About 10 percent of Westinghouse is owned by Kazatamprom, a state-owned uranium company in Kazakhstan, which acquired its stake from Toshiba in 2007. Another Japanese company, Ishikawajima-Harima Heavy Industries Co., a heavy-machine maker, owns a 3 percent share of Westinghouse, which it acquired for about $160 million in 2006.

Westinghouse is under contract to supply four nuclear reactors in the United States and four in China, and is talking with potential partners to expand its business.

Westinghouse designed 62 of the 104 nuclear reactors in the United States and roughly 45 percent of the world's 440 nuclear reactors. The company employs about 14,000 people, including about 6,000 in Western Pennsylvania, mostly at its headquarters in Cranberry.

Toshiba acquired control of Westinghouse in 2006 from British Nuclear Fuels plc in a $4.2 billion deal. BNFL acquired Westinghouse in 1999 for $1.2 billion from CBS Corp.

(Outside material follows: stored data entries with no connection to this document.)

/-- SoftwareLockStatus() (60_exceptions.md R824). -/
def State.softLock (s : State) (ad : AddrDesc) : Bool :=
  ad.memoryMapped && s.cfg.hasSoftwareLock && s.lock.slk

/-- The Security states whose accesses an access-disable pair of MDCR_EL3 prohibits (60_exceptions.md R825). -/
def prohibited (c : Config) (ade ad : Bool) (ss : SecState) : Bool :=
  if c.sys.rme then
    match ade, ad with
    | false, false => false
    | false, true => ss = .realm || ss = .nonSecure
    | true, false => ss = .secure || ss = .nonSecure
    | true, true => ss = .secure || ss = .nonSecure || ss = .realm
  else if c.dbg.debugv8p4 then ad && ss = .nonSecure
  else ad

/-- The input of one Security state. -/
def PerSecState.at (p : PerSecState) : SecState → Bool
  | .nonSecure => p.nonSecure
  | .secure => p.secure
  | .realm => p.realm
  | .root => p.root

/-- An AllowExternalXAccess() function: an input, FALSE where EL3 exists and its controls prohibit the access
(60_exceptions.md R825; notes/assumptions/13.md). -/
def allowed (c : Config) (p : PerSecState) (ade ad : Bool) (ss : SecState) : Bool :=
  p.at ss && !(c.pe.haveEL3 && prohibited c ade ad ss)

/-- AllowExternalDebugAccess() for a Security state. -/
def State.allowDebugFor (s : State) (ss : SecState) : Bool :=
  allowed s.cfg s.env.allowDebug s.env.mdcr3.edade s.env.mdcr3.edad ss

/-- AllowExternalPMUAccess() for a Security state. -/
def State.allowPMUFor (s : State) (ss : SecState) : Bool :=
  allowed s.cfg s.env.allowPMU s.env.mdcr3.epmade s.env.mdcr3.epmad ss

/-- AllowExternalTraceAccess() for a Security state. -/
def State.allowTraceFor (s : State) (ss : SecState) : Bool :=
  allowed s.cfg s.env.allowTrace s.env.mdcr3.etade s.env.mdcr3.etad ss

/-- AllowExternalDebugAccess(addrdesc). -/
def State.allowDebug (s : State) (ad : AddrDesc) : Bool := s.allowDebugFor ad.ss

/-! ## The ERROR clauses (60_exceptions.md R802) -/

/-- The ERROR clause of a register's ladder, by the terms it names. -/
inductive ErrorClause where
  /-- FEAT_DoPD is implemented and !IsCorePowered() -/
  | coreOff
  /-- DoubleLockStatus() or !IsCorePowered() -/
  | core
  /-- the terms of `core`, or OSLockStatus() -/
  | locked
  /-- the terms of `locked`, or !AllowExternalDebugAccess(addrdesc) -/
  | guarded
  /-- OSLAR_EL1: the terms of `core`, or !AllowExternalDebugAccess(addrdesc) where that is an ERROR (47 R771) -/
  | oslar
deriving DecidableEq, Repr

/-- The clause holds. -/
def ErrorClause.holds (s : State) (ad : AddrDesc) : ErrorClause → Bool
  | .coreOff => s.cfg.dbg.doPD && !s.powered
  | .core => s.doubleLock || !s.powered
  | .locked => s.doubleLock || !s.powered || s.osLock
  | .guarded => s.doubleLock || !s.powered || s.osLock || !s.allowDebug ad
  | .oslar =>
    s.doubleLock || !s.powered ||
      (!s.allowDebug ad && (s.cfg.dbg.debugv8p2 || s.cfg.opt.oslarErrorWhenDisallowed))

Public worries about atomic energy surged in Japan after the tsunami last year set off multiple meltdowns at Fukushima Daiichi nuclear power plant.

None of those reactors were supplied by Westinghouse.

All of Japan's reactors were put offline, but two were brought back earlier this year. The Japanese government is targeting a phase-out of nuclear power by 2040.

The Associated Press contributed to this report.